Wednesday, November 19, 2008

The "Oslo" Modeling Platform

Model-driven development is a term that is often used to indicate a development process that revolves around building applications by using models of applications and data as specifications.

Using a model-driven approach means a development process and platform that enables:
  • Using abstraction to view structure at the important level of detail and hiding complexity until it is needed.
  • Using models – or logical data types and relationships – as core to the development experience.
  • Implementing the model-aware components such that they follow the requirements of the modeled application or business process.
  • Associating models and model instances at various development stages so that model-driven development can move back and forth in the development lifecycle and maintain those relationships.
  • Automation of particular application environments and artifacts so that users can more easily make use of them in the preceding ways.

The preceding points are complex ways of describing a development approach in which the real feature is more robust support of efficient and manageable complex application development. It is this feature that the “Oslo” modeling platform aims at: The goal of code name “Oslo” is to reduce the gap between the intention of the developer and the software components that get developed, deployed, and executed inside of complex, widely-distributed, database-driven applications. Modeling the application means moving more of the definition of an application into the world of data, where the platform (and you) can more easily make queries as to the developer’s original intent.
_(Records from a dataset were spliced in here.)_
/-- Entries of class DITHER. -/
def entriesDITHER : List Entry := [
  en 0x040 (.enum) 0 0 2 2 (.span 0 2) .vb true false none, -- MODE
  en 0x041 (.int false 4 26) 0 0 2 1966080 (.span 65536 15728640) .vb true false none, -- FREEZE_HZ
  en 0x042 (.blob 65536) 0 0 2 0 (.any) .vb false false none, -- CODE_LUT
  en 0x043 (.blob 16384) 0 0 2 0 (.any) .vb false false none, -- MASK
  en 0x044 (.int false 2 16) 4 0 2 0 (.span 0 16383) .vb true false none, -- ZERO_CODE
  en 0x045 (.int false 2 16) 4 0 2 0 (.span 0 16383) .vb true false none, -- CODE_MIN
  en 0x046 (.int false 2 16) 4 0 2 16383 (.span 0 16383) .vb true false none, -- CODE_MAX
  en 0x047 (.int false 4 32) 0 0 2 0 (.mask 536870911) .now false false none, -- PROBE
  en 0x400 (.int false 1 8) 0 0 4 0 (.any) .none false false none, -- PHASE
  en 0x401 (.bool) 0 0 4 0 (.any) .none false false none, -- FROZEN
  en 0x402 (.int false 2 16) 4 0 4 0 (.any) .none false false none, -- CODE_PEAK
  en 0x403 (.int false 4 32) 0 0 4 0 (.any) .none false false none, -- CLIPPED
  en 0x404 (.int false 4 32) 3 0 4 0 (.any) .none false false none, -- PROBE_RESULT
  en 0x405 (.int false 4 32) 0 0 4 0 (.any) .none false false none, -- FROZEN_FRAMES
  en 0x406 (.int false 4 32) 0 0 4 0 (.any) .none false false none -- LUT_REPAIRS
  ]

/-- Entries of class ROWDRV. -/
def entriesROWDRV : List Entry := [
  en 0x040 (.enum) 0 0 2 1 (.span 0 2) .vb true false none, -- ROWSET1_MODE
  en 0x041 (.int false 4 17) 0 0 1 65536 (.span 0 65536) .vb true false none, -- DUTY
  en 0x042 (.int false 2 16) 0 0 1 0 (.span 0 60000) .vb true false none, -- FADE_MS
  en 0x043 (.int false 1 8) 0 0 2 12 (.span 8 16) .vb true false none, -- DUTY_BITS
  en 0x044 (.int false 2 16) 4 0 2 32768 (.span 0 65535) .vb true false none, -- DUTY_CAL
  en 0x045 (.int false 2 16) 0 0 2 0 (.span 0 10000) .vb true false none, -- FADE_IN_MS
  en 0x046 (.enum) 0 0 2 1 (.span 0 1) .vb true false none, -- BIAS_MODE
  en 0x047 (.int false 2 16) 0 0 2 0 (.span 0 65535) .vb true false none, -- BIAS_DELAY
  en 0x048 (.int false 2 16) 0 0 2 100 (.span 10 10000) .vb true false none, -- BIAS_MAX_MS
  en 0x400 (.int false 4 17) 0 0 4 0 (.any) .none false false none, -- DUTY_NOW
  en 0x401 (.bool) 0 0 4 0 (.any) .none false false none, -- FADING
  en 0x402 (.int false 4 17) 4 0 4 0 (.any) .none false false none, -- FRAME_DUTY
  en 0x403 (.int true 4 32) 0 0 4 0 (.any) .none false false none, -- BIAS_BALANCE
  en 0x404 (.bool) 0 0 4 0 (.any) .none false false none -- BIAS_LEVEL
  ]

/-- Entries of class ROWSET. -/
def entriesROWSET : List Entry := [
  en 0x040 (.int false 4 32) 23 0 2 0 (.mask 0x37FFFF1F) .vb true false none, -- OUT_CFG
  en 0x041 (.int false 4 32) 23 0 2 0 (.halves) .vb true false none, -- OUT_WIN
  en 0x042 (.int false 4 32) 184 0 2 0 (.mask 0x81FFFFFF) .vb true false none, -- OUT_EDGES
  en 0x043 (.int false 4 32) 0 0 2 0 (.span 0 16777215) .vb true false none, -- EMIT_SPAN
  en 0x044 (.int false 2 16) 0 0 2 400 (.span 8 800) .vb true false none, -- SENSE_STEP
  en 0x400 (.int false 2 16) 0 0 4 0 (.any) .none false false none, -- SENSE_ROW
  en 0x401 (.int false 4 32) 0 0 4 0 (.any) .none false false none, -- EDGES_IGNORED
  en 0x402 (.int false 4 32) 0 0 4 0 (.any) .none false false none -- LEVELS
  ]

/-- Entries of class PANELPWR. -/
def entriesPANELPWR : List Entry := [
  en 0x040 (.blob 128) 0 0 2 0 (.any) .vb true false none, -- ON_SEQ
  en 0x041 (.blob 128) 0 0 2 0 (.any) .vb true false none, -- OFF_SEQ
  en 0x042 (.int false 2 16) 0 0 2 20 (.span 1 1000) .vb true false none, -- STEP_TIMEOUT
  en 0x043 (.int false 1 8) 0 0 2 31 (.mask 63) .vb true false none, -- PGOOD_MONITOR
  en 0x044 (.enum) 0 0 2 1 (.span 0 2) .rst true false none, -- PMBUS_RATE
  en 0x045 (.bool) 0 0 2 1 (.any) .rst true false none, -- PMBUS_PEC
  en 0x046 (.int false 2 16) 0 0 2 20 (.span 0 1000) .vb true false none, -- DISCH_ALL_MS
  en 0x400 (.enum) 0 0 4 0 (.any) .none false false none, -- STATE
  en 0x401 (.int false 1 8) 0 0 4 0 (.any) .none false false none, -- STEP
  en 0x402 (.int false 1 8) 0 0 4 0 (.any) .none false false none, -- PGOOD
  en 0x403 (.int false 2 16) 0 0 4 0 (.any) .none false false none, -- ON_TIME
  en 0x404 (.int false 4 32) 0 0 4 0 (.any) .none false false none, -- SEQ_FAILURES
  en 0x405 (.int false 4 32) 0 0 4 0 (.any) .none false false none, -- PMBUS_ERRORS
  en 0x406 (.int false 4 32) 0 0 4 0 (.any) .none false false none, -- PGOOD_LOSSES
  en 0x407 (.int false 4 32) 0 0 4 0 (.any) .none false false none -- PANEL_CYCLES
  ]

/-- Entries of class REFLADDER. -/
def entriesREFLADDER : List Entry := [
  en 0x040 (.int false 2 16) 18 0 2 200 (.span 200 4600) .vb true false none, -- GREF_MV
  en 0x041 (.int false 4 32) 0 0 2 262143 (.mask 262143) .vb true false none, -- GREF_ENABLE
  en 0x042 (.int true 2 16) 0 0 2 (-2000) (.span (-3000) (-1000)) .vb true false none, -- SREF_N_MV
  en 0x400 (.int false 2 16) 0 0 4 0 (.any) .none false false none, -- AVDD_REF_MV
  en 0x401 (.int true 2 16) 0 0 4 0 (.any) .none false false none, -- SREF_N_MEAS
  en 0x402 (.enum) 0 0 4 0 (.any) .none false false none, -- PUMP_STATE
  en 0x403 (.int false 4 32) 0 0 4 0 (.any) .none false false none -- GREF_CLIPPED
  ]

/-- Entries of class FSTORE. -/
def entriesFSTORE : List Entry := [
  en 0x040 (.enum) 0 0 2 1 (.span 0 1) .vb true false none, -- TABLE_MODE
  en 0x041 (.bool) 0 0 2 0 (.any) .vb true false none, -- ENCRYPT_ALL
  en 0x042 (.enum) 0 0 2 1 (.span 0 2) .vb true false none, -- RESTART_LINES
  en 0x400 (.int false 1 8) 4 0 4 0 (.any) .none false false none, -- SLOT_ROLES
  en 0x401 (.int false 4 32) 4 0 4 0 (.any) .none false false none, -- SLOT_FRAME
  en 0x402 (.int false 1 8) 4 0 4 0 (.any) .none false false none, -- SLOT_STATE
  en 0x403 (.int false 4 32) 0 0 4 0 (.any) .none false false none, -- FRAMES_STORED
  en 0x404 (.int false 4 32) 0 0 4 0 (.any) .none false false none, -- LAST_STORED_KIB
  en 0x405 (.int false 2 16) 0 0 4 0 (.any) .none false false none, -- LAST_RATIO
  en 0x406 (.int false 4 32) 0 0 4 0 (.any) .none false false none, -- STORED_BLOCKS
  en 0x407 (.int false 4 32) 0 0 4 0 (.any) .none false false none, -- BLOCKS_FAILED
  en 0x408 (.int false 4 32) 0 0 4 0 (.any) .none false false none, -- CHAIN_LOST
  en 0x409 (.int false 4 32) 0 0 4 0 (.any) .none false false none, -- STAND_CRC_FAILS
  en 0x40A (.int false 4 32) 0 0 4 0 (.any) .none false false none, -- NO_KEY_BLACK
  en 0x40B (.int false 4 32) 0 0 4 0 (.any) .none false false none -- MERGES
  ]

/-- Entries of class CODEC. -/
def entriesCODEC : List Entry := [
  en 0x400 (.int false 4 32) 0 0 4 0 (.any) .none false false none, -- BLOCKS_CODED
  en 0x401 (.int false 4 32) 0 0 4 0 (.any) .none false false none, -- BLOCKS_DECODED
  en 0x402 (.int false 4 32) 0 0 4 0 (.any) .none false false none, -- BYTE_BLOCKS
  en 0x403 (.int false 4 32) 0 0 4 0 (.any) .none false false none, -- PREEMPTIONS
  en 0x404 (.int false 4 32) 0 0 4 0 (.any) .none false false none -- CRC_CHECKED
  ]

/-- Entries of class DRAM. -/
def entriesDRAM : List Entry := [
  en 0x040 (.enum) 0 0 2 2 (.span 0 3) .rst true false none, -- MAP_ORDER
  en 0x041 (.enum) 0 0 2 3 (.span 0 8) .rst true false none, -- GRAIN
  en 0x042 (.int false 2 16) 0 0 2 4096 (.span 256 65535) .now true false none, -- RD_THRESHOLD
  en 0x043 (.int false 1 8) 0 0 2 1 (.span 1 24) .now true false none, -- SCRUB_HOURS
  en 0x044 (.int false 2 16) 0 0 2 100 (.span 10 1000) .now true false none, -- RETRAIN_MS
  en 0x045 (.int false 1 8) 0 0 2 30 (.span 5 60) .now true false none, -- DRIFT_LIMIT
  en 0x046 (.int false 1 8) 0 0 2 8 (.span 2 15) .now true false none, -- CE_ROW_LIMIT
  en 0x047 (.bool) 0 0 2 1 (.any) .now true false none, -- REPAIR_ENABLE
  en 0x400 (.int false 1 8) 0 0 4 0 (.any) .none false false none, -- CHANNELS
  en 0x401 (.int false 1 8) 0 0 4 0 (.any) .none false false none, -- RETIRED_CHANNEL
  en 0x402 (.enum) 0 0 4 0 (.any) .none false false none, -- MIGRATION
  en 0x403 (.int false 4 32) 0 0 4 0 (.any) .none false false none, -- MIGRATED
  en 0x404 (.int false 2 16) 0 0 4 0 (.any) .none false false none, -- USABLE_MIB
  en 0x405 (.int false 4 32) 0 0 4 0 (.any) .none false false none, -- LOAD_MBS
  en 0x406 (.int false 4 32) 0 0 4 0 (.any) .none false false none, -- SUSTAINED_MBS
  en 0x407 (.bool) 0 0 4 0 (.any) .none false false none, -- STRESS_HALVED
  en 0x408 (.int false 4 32) 0 0 4 0 (.any) .none false false none, -- POISONED
  en 0x409 (.int false 4 32) 0 0 4 0 (.any) .none false false none, -- SCRUB_PASSES
  en 0x40A (.int false 4 32) 0 0 4 0 (.any) .none false false none, -- THROTTLES
  en 0x40B (.int false 4 32) 0 0 4 0 (.any) .none false false none, -- SR_ENTRIES
  en 0x40C (.int false 4 32) 0 0 4 0 (.any) .none false false none, -- SR_ABORTS
  en 0x40D (.int false 2 16) 0 0 4 0 (.any) .none false false none, -- SR_EXIT_MAX
  en 0x40E (.int false 4 32) 0 0 4 0 (.any) .none false false none, -- MIRROR_READS
  en 0xF00 (.int false 1 8) 0 3 3 0 (.span 0 7) .now false true none -- RETIRE
  ]

/-- Entries of class DCH. -/
def entriesDCH : List Entry := [
  en 0x400 (.enum) 0 0 4 0 (.any) .none false false none, -- STATE
  en 0x401 (.int false 4 32) 0 0 4 0 (.any) .none false false none, -- POISON_READS
  en 0x402 (.int false 4 32) 0 0 4 0 (.any) .none false false none, -- RETRIES
  en 0x403 (.int false 4 32) 0 0 4 0 (.any) .none false false none, -- RFM_ISSUED
  en 0x404 (.int false 1 8) 0 0 4 0 (.any) .none false false none, -- ROWS_HELD
  en 0x405 (.int false 2 16) 0 0 4 0 (.any) .none false false none, -- REPAIRS_DONE
  en 0x406 (.int false 1 8) 16 0 4 0 (.any) .none false false none, -- REPAIRS_LEFT
  en 0x407 (.int false 4 32) 0 0 4 0 (.any) .none false false none, -- FINE_RETRAINS
  en 0x408 (.int false 4 32) 0 0 4 0 (.any) .none false false none, -- FULL_RETRAINS
  en 0x409 (.int true 2 16) 0 0 4 0 (.any) .none false false none, -- DRIFT
  en 0x40A (.int false 1 8) 0 0 4 0 (.any) .none false false none, -- REFRESH_RATE
  en 0x40B (.int false 1 8) 0 0 4 0 (.any) .none false false none -- UE_ROWS_24H
  ]

/-- Entries of class SRAM. -/
def entriesSRAM : List Entry := [
  en 0x040 (.int false 2 16) 0 0 2 60 (.span 10 3600) .now true false none, -- SCRUB_S
  en 0x041 (.int false 1 8) 0 0 2 3 (.span 2 32) .now true false none, -- ROW_CE_LIMIT
  en 0x042 (.bool) 0 0 2 1 (.any) .now true false none, -- TEST_ENABLE
  en 0x043 (.int false 2 16) 0 0 2 1000 (.span 100 60000) .now true false none, -- TEST_INTERVAL_US
  en 0x400 (.int false 4 32) 0 0 4 0 (.any) .none false false none, -- SCRUB_PASSES
  en 0x401 (.int false 2 16) 0 0 4 0 (.any) .none false false none, -- SPARES_USED
  en 0x402 (.int false 4 32) 0 0 4 0 (.any) .none false false none, -- WRITES_LOST
  en 0x403 (.int false 4 32) 0 0 4 0 (.any) .none false false none, -- TEST_PASSES
  en 0x404 (.int false 4 32) 0 0 4 0 (.any) .none false false none, -- SECURE_WIPES
  en 0x405 (.int false 2 16) 0 0 4 0 (.any) .none false false none -- LAST_WIPE_US
  ]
Microsoft technologies have been moving in this direction for over a decade now; for example, things like COM type libraries, .NET metadata attributes, and XAML have all moved increasingly toward “writing things down” directly as data and away from encoding them into a lower-level form, such as x86 or IL instructions. The “Oslo” modeling platform continues this progression.
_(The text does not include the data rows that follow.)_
/-- The slot that a slice's previous level reads, in its record's layer state: none where it needs no read or has none it can make (R170,
R193). -/
def previousSlot (s : State) (m : Mode) (f : Vals) (y a w : Nat) : Option Nat :=
  if baseless f a w y then none
  else match s.fstore.previous with
  | none => none
  | some n =>
    let x := slotAt s n
    if (x.enc && x.keyLost) || !sameSize x m then none else some n

/-- The previous level of each pixel of a slice: the input shown at the previous anchor, through the previous frame's records; none for
a pixel whose segment cannot be read (R191, R193). -/
def previousLevels (s : State) (m : Mode) (y a w : Nat) : List (Option (List Nat)) :=
  match s.raster.prev with
  | none => List.replicate w none
  | some r =>
    let f := cfgOf r.cfg (gradeX s)
    match previousSlot s m f y a w with
    | some n =>
      let x := slotAt s n
      let px := storedOptions s (skipsOf s f r.mode x) n y a w
      let ls := sliceLevels s f r.mode r.gain y a { px := px, depth := x.depth, colour := x.colour }
      px.zipIdx.map fun p => p.1.map fun _ => ls.getD p.2 []
    | none =>
      if baseless f a w y ∨ s.fstore.previous = none then
        (sliceLevels s f r.mode r.gain y a { px := List.replicate w none }).map some
      else List.replicate w none

/-- Overdrive of one pixel (R191, R198). -/
def pixelOverdrive (s : State) (f : Vals) (m : Mode) (x y : Nat) (prev next : List Nat) : List Nat :=
  let strength := (f hOVERDRIVE Par.OVERDRIVE_STRENGTH 0).toNat
  next.zipIdx.map fun v =>
    let ap := mget 0 s.pipe.ages (blockKey (x * m.hRep / 32) (y * m.rowsPerLine / 32) v.2)
    overdrive f s.pipe.t0 s.pipe.wt ap strength v.2 (prev.getD v.2 0) v.1

/-- The values of a slice after Overdrive, from its source: a substituted slice and the pixels without a previous level pass
unchanged (R191). -/
def sliceDriven (s : State) (f : Vals) (m : Mode) (y a : Nat) (src : SliceSrc) : List (List Nat) :=
  let now := sliceLevels s f m s.pipe.gain y a src
  if s.pipe.odSuspended.isSome ∨ src.subst.isSome then now
  else
    let prev := previousLevels s m y a src.px.length
    now.zipIdx.map fun v => match prev.getD v.2 none with
      | some p => pixelOverdrive s f m (a + v.2) y p v.1
      | none => v.1

/-! ### Compensation -/

/-- The list in force (R211). -/
def defectList (s : State) (m : Mode) : List Defect :=
  validDefects m none (readDefects (fun b => (cfgI s hCOMP Par.COMP_DEFECT_LIST b).toNat) 65536 0)

/-- The slice that holds a driven column: port, first pixel, width. -/
def sliceHolding (s : State) (m : Mode) (x : Nat) : Option (Nat × Nat × Nat) :=
  (slices s m).find? fun p => decide (p.2.1 ≤ x) && decide (x < p.2.1 + p.2.2)

/-- Step 1 of Table 8.1 on a value of a driven position (R203, R210). -/
def stepOne (s : State) (f : Vals) (m : Mode) (x y v : Nat) : Nat :=
  if compOn f Par.COMP_SRL_ENABLE then dimValue (dimAt s.pipe.srl m (x * m.hRep) (y * m.rowsPerLine)) v else v

/-- The step-1 value of a driven subpixel of the frame, wherever it lies. -/
def stepOneAt (s : State) (f : Vals) (m : Mode) (x y c : Nat) : Nat :=
  match sliceHolding s m x with
  | none => 0
  | some (p, a, w) =>
    let d := sliceDriven s f m y a (sliceSrc s m f p y a w)
    stepOne s f m x y ((d.getD (x - a) []).getD c 0)

/-- The driven positions that have (x, y) as a neighbour, with its number (R212). -/
def givers (x y : Nat) : List (Nat × Nat × Nat) :=
  [(x + 1, y, 0)] ++ (if x = 0 then [] else [(x - 1, y, 1)])
  ++ (if y = 0 then [] else [(x + 1, y - 1, 2), (x, y - 1, 3)] ++ (if x = 0 then [] else [(x - 1, y - 1, 4)]))

/-- The shares that a driven subpixel receives (R212, R213). -/
def sharesAt (s : State) (f : Vals) (m : Mode) (ds : List Defect) (x y c : Nat) : Nat :=
  let stand := fun x => (sliceHolding s m x).map fun p => p.1 / 8
  (givers x y).foldl (fun a g =>
    match defectAt m ds g.2.1 g.1 c with
    | some d =>
      if d.redist && stand g.1 == stand x && (stand x).isSome then a + share f d (stepOneAt s f m g.1 g.2.1 c) g.2.2 else a
    | none => a) 0

/-- Compensation of one driven subpixel whose overdriven value is `v` (Table 8.1). -/
def compensate (s : State) (f : Vals) (m : Mode) (ds : List Defect) (late : Bool) (x y c v : Nat) : Nat :=
  let v1 := stepOne s f m x y v
  let on := compOn f Par.COMP_DEFECT_ENABLE
  let own := if on then defectAt m ds y x c else none
  match own with
  | some d =>
    if !d.redist then 0
    else finish (min maxLevel (keptPart d v1 + sharesAt s f m ds x y c))
  | none => finish (if on && !ds.isEmpty then min maxLevel (v1 + sharesAt s f m ds x y c) else v1)
where
  /-- steps 3 and 4 -/
  finish (v2 : Nat) : Nat :=
    if v2 = 0 then 0
    else currentModel f s.pipe.ageGain (x * m.hRep) (y * m.rowsPerLine) c
      (if late then 0 else drivenResidual s.pipe.working m x y c) v2

/-! ### Tables of the stand banks (R243, R244) -/

/-- Offset of a byte of CODE_LUT within a copy of the tables: the model's own places. -/
abbrev lutOffset (b : Nat) : Nat := b
/-- the byte of MASK -/
abbrev maskOffset (b : Nat) : Nat := 65536 + b

/-- Offset in a bank of a byte of working copy `k`; the master, in BANK8, has one place (R243). -/
abbrev copyOffset (b k offset : Nat) : Nat := if b = 8 then offset else 131072 * k + offset

/-- Is the word of a byte of the tables uncorrectable in a bank: in the working copy in force, or in the master? -/
def wordBad (s : State) (b offset : Nat) : Bool := poisoned s b (copyOffset b s.pipe.tableCopy offset / 32 * 32)

/-- Does every byte of the two LUT entries that a value needs read from a bank? -/
def lutReads (s : State) (b c v : Nat) : Bool :=
  let i := isqrt (v * 4096) / 16
  !wordBad s b (lutOffset (c * 16384 + 4 * i)) && !wordBad s b (lutOffset (c * 16384 + 4 * min (i + 1) 4095))

/-- The place of a threshold in MASK. -/
def maskByte (f : Vals) (phase c x y : Nat) : Nat :=
  let (mx, my) := maskPlace (if f hDITHER Par.DITHER_MODE 0 = 1 then 0 else phase) x y
  c * 4096 + my * 64 + mx

/-- The threshold as the stand's tables give it: 128 where the word is uncorrectable (R237, R244). -/
def standThreshold (s : State) (f : Vals) (st c x y : Nat) : Nat :=
  if f hDITHER Par.DITHER_MODE 0 ≠ 0 ∧ wordBad s st (maskOffset (maskByte f s.pipe.phase c x y)) = true then 128
  else threshold f s.pipe.phase c x y

/-- Code, y, threshold and whether a limit changed it, for a compensated value; `last` the code of the nearest earlier subpixel
of the colour on the line (R233, R244). -/
def standCode (s : State) (f : Vals) (st c x y v last : Nat) : Nat × Nat × Nat × Bool :=
  let t := standThreshold s f st c x y
  if v = 0 then (zeroCode f c, 0, 0, false)
  else if !lutReads s st c v && !lutReads s 8 c v then (last, 0, t, false)
  else
    let (code, yv, cut) := driverCode f c v t
    (code, yv, t, cut)

/-- One coded subpixel: colour, code, y, threshold, limited. -/
abbrev Coded := Nat × Nat × Nat × Nat × Bool

/-- The codes of a slice, pixel after pixel; `last` the codes by colour before it. -/
def codeSlice (s : State) (f : Vals) (m : Mode) (st a y : Nat) : List Nat → List (List Nat × Nat) → List Coded
  | _, [] => []
  | last, (vs, i) :: rest =>
    let cs := vs.zipIdx.map fun v => (v.2, standCode s f st v.2 (a + i) y v.1 (last.getD v.2 (zeroCode f v.2)))
    cs ++ codeSlice s f m st a y (cs.map fun c => c.2.1) rest

/-- The stand column that holds a driven column. -/
def segmentAt (s : State) (m : Mode) (x : Nat) : Nat :=
  ((columnsOf s m).findIdx? fun c => decide (c.1 ≤ x) && decide (x < c.1 + c.2)).getD 0

/-- Is the residual segment of a driven column of a line late (R208)? -/
def residualLate (s : State) (m : Mode) (y x : Nat) : Bool := mget 0 s.pipe.resLate (16 * y + segmentAt s m x) != 0

/-- The compensated values of a slice. -/
def compSlice (s : State) (f : Vals) (m : Mode) (y a : Nat) (src : SliceSrc) : List (List Nat) :=
  let ds := if compOn f Par.COMP_DEFECT_ENABLE then defectList s m else []
  (sliceDriven s f m y a src).zipIdx.map fun p => p.1.zipIdx.map fun v =>
    compensate s f m ds (residualLate s m y (a + p.2)) (a + p.2) y v.2 v.1

/-- The codes by colour of the last pixel coded, after those of a slice. -/
def lastCodes (m : Mode) (last : List Nat) (cs : List Coded) : List Nat :=
  if cs = [] then last else (cs.drop (cs.length - m.sub)).map fun c => c.2.1

/-- The codes by colour of the line's pixel to the left of column `a` (R244). -/
def codesBefore (s : State) (f : Vals) (m : Mode) (y a : Nat) : List Nat :=
  ((slices s m).filter fun p => decide (p.2.1 < a)).foldl (fun last p =>
    lastCodes m last (codeSlice s f m (p.1 / 8) p.2.1 y last
      (compSlice s f m y p.2.1 (sliceSrc s m f p.1 y p.2.1 p.2.2)).zipIdx)) []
In short, the “Oslo” modeling platform:

  • Makes it easier for people to write things down in ways that make sense for the problem domain they are working in—a common term for this is modeling.
  • Makes the things that people wrote down accessible to platform components during program execution.
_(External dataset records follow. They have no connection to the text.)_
/-- The rows of the master residuals and of the stress map that lay on lines lost with a channel: taken as zero and as their block means until
map flash gives them again, and the working map rebuilt from the masters (R355). -/
def recoverMaps (s : State) : State :=
  let m := s.raster.mode
  let residual := lostRows s 0x42000000 1
  let stress := lostRows s 0x58900000 4
  let s := residual.foldl (fun s row => let (lo, hi) := rowSpan m row
                                        { s with pipe.master := mreplace s.pipe.master lo hi [] }) s
  let s := stress.foldl (fun s row =>
    let (lo, hi) := rowSpan m row
    let means := (List.range (hi - lo)).map (fun i => stressOf s m (lo + i))
    { s with pipe.stress := mreplace s.pipe.stress lo hi (rowMap 0 lo means) }) s
  let s := if stress = [] then s else bumpGen hCOMP Par.COMP_STRESS_MAP s
  if s.pipe.load.isSome ∨ s.power.phase ≠ .up then s
  else
    let residual := if (region s 0x12).isNone then [] else residual
    let stress := if (region s 0x13).isNone then [] else stress
    if residual = [] ∧ stress = [] then startRebuild 0 s
    else
      let s := if residual = [] then startRebuild 0 s else { s with pipe.working := [] }
      endLoad { s with pipe.load := some {
        reload := false, bank := res s hCOMP Par.COMP_MAP_BANK, seq := 0, residual := residual, stress := stress,
        total := residual.length + stress.length }, pipe.pendingRows := residual.length }

/-- MAP_SAVE_INTERVAL: SAVE_INTERVAL minutes in RUN, SELF or HOLD have passed (R227). -/
def execMapSaveInterval (s : State) : Host.Outcome State Fault Refusal :=
  .next (match s.power.state with
    | .run | .self | .hold =>
      if s.power.phase ≠ .up ∨ s.pipe.saving.isSome ∨ s.pipe.saveDue then s
      else
        let due := s.pipe.saveBase + cfg s hCOMP Par.COMP_SAVE_INTERVAL * 60 * tickS
        let s := advanceTo (s.now + (due - awakeTicks s)) s
        startSave { s with pipe.saveBase := awakeTicks s }
    | _ => s)

/-- The stress row's byte of an accumulator (R225). -/
def stressByte (acc st : Nat) : Nat := if st = 0 then 0 else min 255 ((acc * 128 + st / 2) / st)

/-- The first `n` rows of a region written in place (R227). -/
def saveRows (kind base seq n : Nat) (s : State) (data : Nat → List Nat) : State :=
  let m := s.raster.mode
  (List.range (min n (panelRows m))).foldl (fun s r =>
    byteJob (data r).length (flashPut (base + r * slotBytes m) (chunkBytes kind r seq (data r)) s)) s

/-- The small bank that a save writes, 1 A or 2 B, and its SEQUENCE: the one not in force (R227). -/
def saveTarget (s : State) : Nat × Nat := match bankInForce (readBanks s).1 with
  | some (1, q, _) => (2, (q + 1) % w32)
  | some (_, q, _) => (1, (q + 1) % w32)
  | none => (1, 1)

/-- The first `n` residual rows saved. -/
def saveResidual (seq n : Nat) (s : State) : State :=
  let m := s.raster.mode
  match region s 0x12 with
  | some (off, _) => saveRows 1 off seq n s fun r =>
      let (lo, hi) := rowSpan m r
      (List.range (hi - lo)).map fun k => ofSigned 8 (mget 0 s.pipe.master (lo + k))
  | none => s

/-- The first `n` stress rows saved. -/
def saveStress (seq n : Nat) (s : State) : State :=
  let m := s.raster.mode
  match region s 0x13 with
  | some (off, _) => saveRows 2 off seq n s fun r =>
      let (lo, hi) := rowSpan m r
      (List.range (hi - lo)).map fun k => stressByte (mget 0 s.pipe.stress (lo + k)) (stressOf s m (lo + k))
  | none => s

/-- A save that succeeds: residual rows, stress rows, then the small bank not in force (R227). -/
def finishSave (since : Nat) (s : State) : State :=
  let (b, seq) := saveTarget s
  let rows := panelRows s.raster.mode
  let s := saveStress seq rows (saveResidual seq rows s)
  let s := match region s (0xF + b) with
    | some (off, _) => flashPut off (bankBytes s seq) s
    | none => s
  let s := setRes hCOMP Par.COMP_LAST_SAVE (opSeconds s) (changeRes hCOMP Par.COMP_MAP_BANK b
    { s with pipe.saving := none, pipe.mapFailed := false, pipe.noBank := false })
  showMap (raise 0x0333 hCOMP (u32 seq ++ u16 (min 65535 ((s.now - since) / tickS))) s)

/-- A save that fails in a stage: the stages before it are written, of its own rows a free number, and of a bank all but COMMIT (R227). -/
def failSave (stage status : Nat) (s : State) : State :=
  let (b, seq) := saveTarget s
  let rows := panelRows s.raster.mode
  let (n, s) := draw s
  let s := saveResidual seq (if stage = 0 then n % (rows + 1) else rows) s
  let s := if stage = 0 then s else saveStress seq (if stage = 1 then n % (rows + 1) else rows) s
  let s := if stage < 2 then s
    else match region s (0xF + b) with
      | some (off, _) => flashPut (off + 63) [0xFF] s
      | none => s
  showMap (raise 0x0334 hCOMP [stage, status] { s with pipe.saving := none, pipe.mapFailed := true })

/-- A save ends (R227): `failed` carries the stage and the flash's status; with no directory there is nowhere to write, and the status is free. -/
def endSave (failed : Option (Nat × Nat)) (s : State) : State :=
  match s.pipe.saving, failed with
  | none, _ => s
  | some t, none =>
    if (directory s).isSome then finishSave t s
    else
      let (n, s) := draw s
      failSave 0 (n % 256) s
  | some _, some (stage, status) => failSave stage status s

end Sys2Proof.Machine
end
The “Oslo” modeling platform makes this possible by providing:

  • A visual design tool (Microsoft code name “Quadrant”) that enables people to design business processes with well-understood, flowchart-like graphics; developers to design applications and components that comply with the requirements of those processes; and both to move from one view back and forth to observe the effect any changes in either place have on the overall validity of the application or business process.
  • A modeling language (Microsoft code name “M”) that makes it natural to extend system-provided models (such as Windows Communication Foundation (WCF) or Windows Workflow Foundation (WF) models) or create your own models for use on the “Oslo” modeling platform.
  • A SQL Server database (the code name “Oslo” repository) that stores models as SQL Server schema objects and model instance data as rows in the tables that implement the schema. This data is available to “Quadrant” and any other tool or data-driven application that can make use of it (and that has the appropriate permissions to do so). Whether models or model instance data is created visually, using “M”, or using any SQL data access API (for example, ADO.NET, EDM, OLE-DB, and so on) creating models and storing them in the “Oslo” repository enables future applications to examine and manipulate not only data structures used by applications but – because applications are modeled – the applications themselves, as they run. If data-driven application has enough detailed model information, applications can run without recourse to static compilation.


Whether you create or modify model data visually, textually, or using a SQL data access technology, all of the modeling information is available in a relational database (the code name “Oslo” repository) at runtime. Some platform components are part of the System Provided Models, which enable you to write a service or an application by populating that database with the definition of that service or application. In addition, because that data is captured in the “Oslo” repository, it is available to all kinds of tools that specialize in structured data, whether these tools are design tools like “Quadrant” or third-party tools that can sift, search, and filter the information to make available information that is very difficult to understand using current tools.

This is the essence of the "Oslo" platform.